**Work required**: In the material below, transcribe every line from the first through the line holding "its limit. -/", exactly, and stop after that line.

**Extracted entries**:

========================================

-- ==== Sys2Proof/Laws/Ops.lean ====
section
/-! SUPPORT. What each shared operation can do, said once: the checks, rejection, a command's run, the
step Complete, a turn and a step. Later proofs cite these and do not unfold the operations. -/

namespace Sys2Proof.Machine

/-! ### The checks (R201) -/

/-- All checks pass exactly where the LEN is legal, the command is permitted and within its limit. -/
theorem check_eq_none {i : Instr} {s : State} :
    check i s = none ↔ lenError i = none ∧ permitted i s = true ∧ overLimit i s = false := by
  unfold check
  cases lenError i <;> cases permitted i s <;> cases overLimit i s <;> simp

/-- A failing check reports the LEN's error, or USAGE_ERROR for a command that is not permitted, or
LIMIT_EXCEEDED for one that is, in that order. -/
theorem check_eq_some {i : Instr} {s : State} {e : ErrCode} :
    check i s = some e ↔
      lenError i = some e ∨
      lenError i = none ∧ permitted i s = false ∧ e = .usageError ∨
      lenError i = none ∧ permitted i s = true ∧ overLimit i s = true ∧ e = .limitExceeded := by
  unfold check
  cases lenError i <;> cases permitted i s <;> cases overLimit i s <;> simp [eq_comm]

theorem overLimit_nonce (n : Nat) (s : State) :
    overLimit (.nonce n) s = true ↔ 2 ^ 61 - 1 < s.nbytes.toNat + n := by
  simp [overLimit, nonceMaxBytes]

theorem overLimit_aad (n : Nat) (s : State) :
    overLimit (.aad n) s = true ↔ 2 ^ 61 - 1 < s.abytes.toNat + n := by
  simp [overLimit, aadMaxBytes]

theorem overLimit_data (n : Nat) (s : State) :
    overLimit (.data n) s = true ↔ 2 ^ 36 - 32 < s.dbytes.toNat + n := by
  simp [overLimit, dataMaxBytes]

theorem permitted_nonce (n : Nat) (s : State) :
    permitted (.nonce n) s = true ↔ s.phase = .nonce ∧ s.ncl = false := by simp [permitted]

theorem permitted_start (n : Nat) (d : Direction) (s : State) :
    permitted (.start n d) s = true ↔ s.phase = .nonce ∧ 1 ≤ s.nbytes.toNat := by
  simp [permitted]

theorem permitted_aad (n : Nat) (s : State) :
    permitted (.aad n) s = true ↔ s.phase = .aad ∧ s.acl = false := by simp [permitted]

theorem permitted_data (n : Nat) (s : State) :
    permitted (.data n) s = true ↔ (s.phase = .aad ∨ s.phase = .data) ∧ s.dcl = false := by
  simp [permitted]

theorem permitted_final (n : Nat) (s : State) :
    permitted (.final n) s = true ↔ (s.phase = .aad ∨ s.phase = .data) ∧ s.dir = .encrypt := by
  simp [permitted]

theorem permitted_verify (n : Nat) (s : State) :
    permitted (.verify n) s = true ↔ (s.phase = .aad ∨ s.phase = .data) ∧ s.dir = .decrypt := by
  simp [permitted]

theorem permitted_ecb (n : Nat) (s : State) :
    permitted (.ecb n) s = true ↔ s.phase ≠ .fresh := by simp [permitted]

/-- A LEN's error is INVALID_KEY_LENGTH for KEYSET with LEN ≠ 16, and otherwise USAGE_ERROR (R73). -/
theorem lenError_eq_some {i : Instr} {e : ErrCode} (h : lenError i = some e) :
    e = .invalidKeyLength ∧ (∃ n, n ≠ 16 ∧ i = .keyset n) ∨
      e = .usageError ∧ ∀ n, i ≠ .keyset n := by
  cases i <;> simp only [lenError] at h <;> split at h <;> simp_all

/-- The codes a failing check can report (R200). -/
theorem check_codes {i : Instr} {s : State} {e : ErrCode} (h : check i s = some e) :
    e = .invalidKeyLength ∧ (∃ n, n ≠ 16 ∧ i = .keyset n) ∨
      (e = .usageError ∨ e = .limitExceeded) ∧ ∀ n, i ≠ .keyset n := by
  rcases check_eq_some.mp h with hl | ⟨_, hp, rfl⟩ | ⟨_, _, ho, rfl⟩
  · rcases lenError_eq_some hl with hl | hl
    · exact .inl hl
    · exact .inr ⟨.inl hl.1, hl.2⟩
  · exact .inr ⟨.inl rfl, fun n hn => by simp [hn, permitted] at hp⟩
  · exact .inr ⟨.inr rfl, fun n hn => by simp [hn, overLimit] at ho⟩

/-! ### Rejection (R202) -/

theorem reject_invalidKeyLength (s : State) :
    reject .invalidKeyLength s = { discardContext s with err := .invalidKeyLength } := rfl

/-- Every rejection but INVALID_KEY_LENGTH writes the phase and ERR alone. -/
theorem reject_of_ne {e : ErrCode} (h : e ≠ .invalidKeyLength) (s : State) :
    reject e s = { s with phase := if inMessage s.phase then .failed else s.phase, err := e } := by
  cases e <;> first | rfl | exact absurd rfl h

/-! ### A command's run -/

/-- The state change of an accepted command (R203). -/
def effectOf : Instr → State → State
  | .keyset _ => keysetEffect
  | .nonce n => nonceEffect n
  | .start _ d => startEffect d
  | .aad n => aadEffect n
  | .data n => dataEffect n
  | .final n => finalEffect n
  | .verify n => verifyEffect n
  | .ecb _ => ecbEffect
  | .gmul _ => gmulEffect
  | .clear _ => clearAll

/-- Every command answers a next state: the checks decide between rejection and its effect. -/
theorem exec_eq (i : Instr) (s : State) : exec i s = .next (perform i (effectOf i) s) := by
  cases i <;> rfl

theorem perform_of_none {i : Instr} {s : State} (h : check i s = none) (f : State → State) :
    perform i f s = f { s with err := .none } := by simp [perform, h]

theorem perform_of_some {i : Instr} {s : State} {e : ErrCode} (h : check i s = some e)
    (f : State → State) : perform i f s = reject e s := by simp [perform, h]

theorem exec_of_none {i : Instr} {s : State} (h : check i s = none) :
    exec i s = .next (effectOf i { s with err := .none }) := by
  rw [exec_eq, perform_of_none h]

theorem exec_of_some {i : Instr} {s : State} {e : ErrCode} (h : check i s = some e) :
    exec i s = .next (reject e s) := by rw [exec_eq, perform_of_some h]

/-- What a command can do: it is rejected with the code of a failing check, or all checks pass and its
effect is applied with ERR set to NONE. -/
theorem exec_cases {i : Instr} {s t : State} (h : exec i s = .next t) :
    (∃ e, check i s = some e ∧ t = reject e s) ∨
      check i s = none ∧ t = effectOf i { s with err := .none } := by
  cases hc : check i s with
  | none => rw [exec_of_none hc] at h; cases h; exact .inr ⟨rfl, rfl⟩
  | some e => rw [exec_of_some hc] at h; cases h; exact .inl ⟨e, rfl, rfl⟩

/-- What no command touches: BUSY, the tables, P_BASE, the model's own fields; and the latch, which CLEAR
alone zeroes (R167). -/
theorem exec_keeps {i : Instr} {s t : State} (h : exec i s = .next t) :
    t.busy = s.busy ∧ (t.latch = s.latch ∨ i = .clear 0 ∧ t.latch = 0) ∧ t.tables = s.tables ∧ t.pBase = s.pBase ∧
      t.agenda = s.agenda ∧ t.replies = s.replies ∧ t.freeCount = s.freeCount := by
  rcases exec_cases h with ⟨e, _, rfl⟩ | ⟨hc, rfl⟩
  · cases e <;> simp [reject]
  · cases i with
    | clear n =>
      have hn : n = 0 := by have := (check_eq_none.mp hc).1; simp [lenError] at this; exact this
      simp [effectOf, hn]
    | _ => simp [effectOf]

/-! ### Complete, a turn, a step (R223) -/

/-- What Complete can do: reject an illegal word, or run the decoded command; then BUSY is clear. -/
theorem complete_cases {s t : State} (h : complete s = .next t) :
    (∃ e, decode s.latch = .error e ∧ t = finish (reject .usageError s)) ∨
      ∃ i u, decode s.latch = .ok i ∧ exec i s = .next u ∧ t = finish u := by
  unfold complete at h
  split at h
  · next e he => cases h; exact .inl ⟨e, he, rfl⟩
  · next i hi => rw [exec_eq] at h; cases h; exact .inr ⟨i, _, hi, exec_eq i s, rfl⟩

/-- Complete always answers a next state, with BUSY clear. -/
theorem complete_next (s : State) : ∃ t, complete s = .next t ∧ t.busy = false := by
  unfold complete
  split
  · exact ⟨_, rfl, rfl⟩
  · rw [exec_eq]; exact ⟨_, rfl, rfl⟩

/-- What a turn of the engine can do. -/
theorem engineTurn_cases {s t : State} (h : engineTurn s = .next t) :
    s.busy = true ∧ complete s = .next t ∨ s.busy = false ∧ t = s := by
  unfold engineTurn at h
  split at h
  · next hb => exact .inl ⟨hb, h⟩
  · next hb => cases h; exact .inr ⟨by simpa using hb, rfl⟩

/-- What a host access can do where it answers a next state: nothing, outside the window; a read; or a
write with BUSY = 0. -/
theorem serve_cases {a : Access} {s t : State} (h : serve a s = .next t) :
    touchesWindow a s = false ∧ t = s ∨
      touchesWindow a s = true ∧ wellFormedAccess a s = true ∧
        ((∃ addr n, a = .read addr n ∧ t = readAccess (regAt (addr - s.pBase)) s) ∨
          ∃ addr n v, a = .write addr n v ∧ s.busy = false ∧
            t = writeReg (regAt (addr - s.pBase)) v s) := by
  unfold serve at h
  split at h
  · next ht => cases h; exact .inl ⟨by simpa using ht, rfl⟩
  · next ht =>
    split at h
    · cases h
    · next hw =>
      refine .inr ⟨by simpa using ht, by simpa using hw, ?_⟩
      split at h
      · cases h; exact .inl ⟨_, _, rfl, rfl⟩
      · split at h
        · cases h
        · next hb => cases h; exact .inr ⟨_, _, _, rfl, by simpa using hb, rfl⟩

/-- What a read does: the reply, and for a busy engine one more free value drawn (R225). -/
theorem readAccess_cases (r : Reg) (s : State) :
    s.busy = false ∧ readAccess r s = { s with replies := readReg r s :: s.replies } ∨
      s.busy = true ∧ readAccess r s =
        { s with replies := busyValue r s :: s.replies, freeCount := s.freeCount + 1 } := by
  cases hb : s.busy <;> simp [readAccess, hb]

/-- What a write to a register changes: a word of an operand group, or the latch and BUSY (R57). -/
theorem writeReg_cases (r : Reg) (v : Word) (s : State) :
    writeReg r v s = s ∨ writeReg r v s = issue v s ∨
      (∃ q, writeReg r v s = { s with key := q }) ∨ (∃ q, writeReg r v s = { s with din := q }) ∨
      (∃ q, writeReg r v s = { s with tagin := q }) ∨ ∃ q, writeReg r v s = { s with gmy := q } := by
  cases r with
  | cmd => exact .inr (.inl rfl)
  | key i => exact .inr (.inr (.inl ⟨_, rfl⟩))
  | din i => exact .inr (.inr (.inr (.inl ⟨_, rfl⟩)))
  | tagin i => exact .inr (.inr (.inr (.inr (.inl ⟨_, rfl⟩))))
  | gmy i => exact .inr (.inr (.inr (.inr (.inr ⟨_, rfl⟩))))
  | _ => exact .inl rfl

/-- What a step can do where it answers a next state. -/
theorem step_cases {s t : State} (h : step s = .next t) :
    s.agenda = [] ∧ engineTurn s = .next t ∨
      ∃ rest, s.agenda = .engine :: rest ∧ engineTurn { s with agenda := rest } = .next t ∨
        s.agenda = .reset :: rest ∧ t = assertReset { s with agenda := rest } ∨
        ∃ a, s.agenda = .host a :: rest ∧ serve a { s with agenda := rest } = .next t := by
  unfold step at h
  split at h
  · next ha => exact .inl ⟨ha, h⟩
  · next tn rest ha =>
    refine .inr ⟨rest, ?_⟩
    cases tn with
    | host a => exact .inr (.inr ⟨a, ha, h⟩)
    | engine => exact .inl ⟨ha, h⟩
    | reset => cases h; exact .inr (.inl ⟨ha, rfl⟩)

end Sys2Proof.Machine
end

========================================

**Solution to this exercise**:
-- ==== Sys2Proof/Laws/Ops.lean ====
section
/-! SUPPORT. What each shared operation can do, said once: the checks, rejection, a command's run, the
step Complete, a turn and a step. Later proofs cite these and do not unfold the operations. -/

namespace Sys2Proof.Machine

/-! ### The checks (R201) -/

/-- All checks pass exactly where the LEN is legal, the command is permitted and within its limit. -/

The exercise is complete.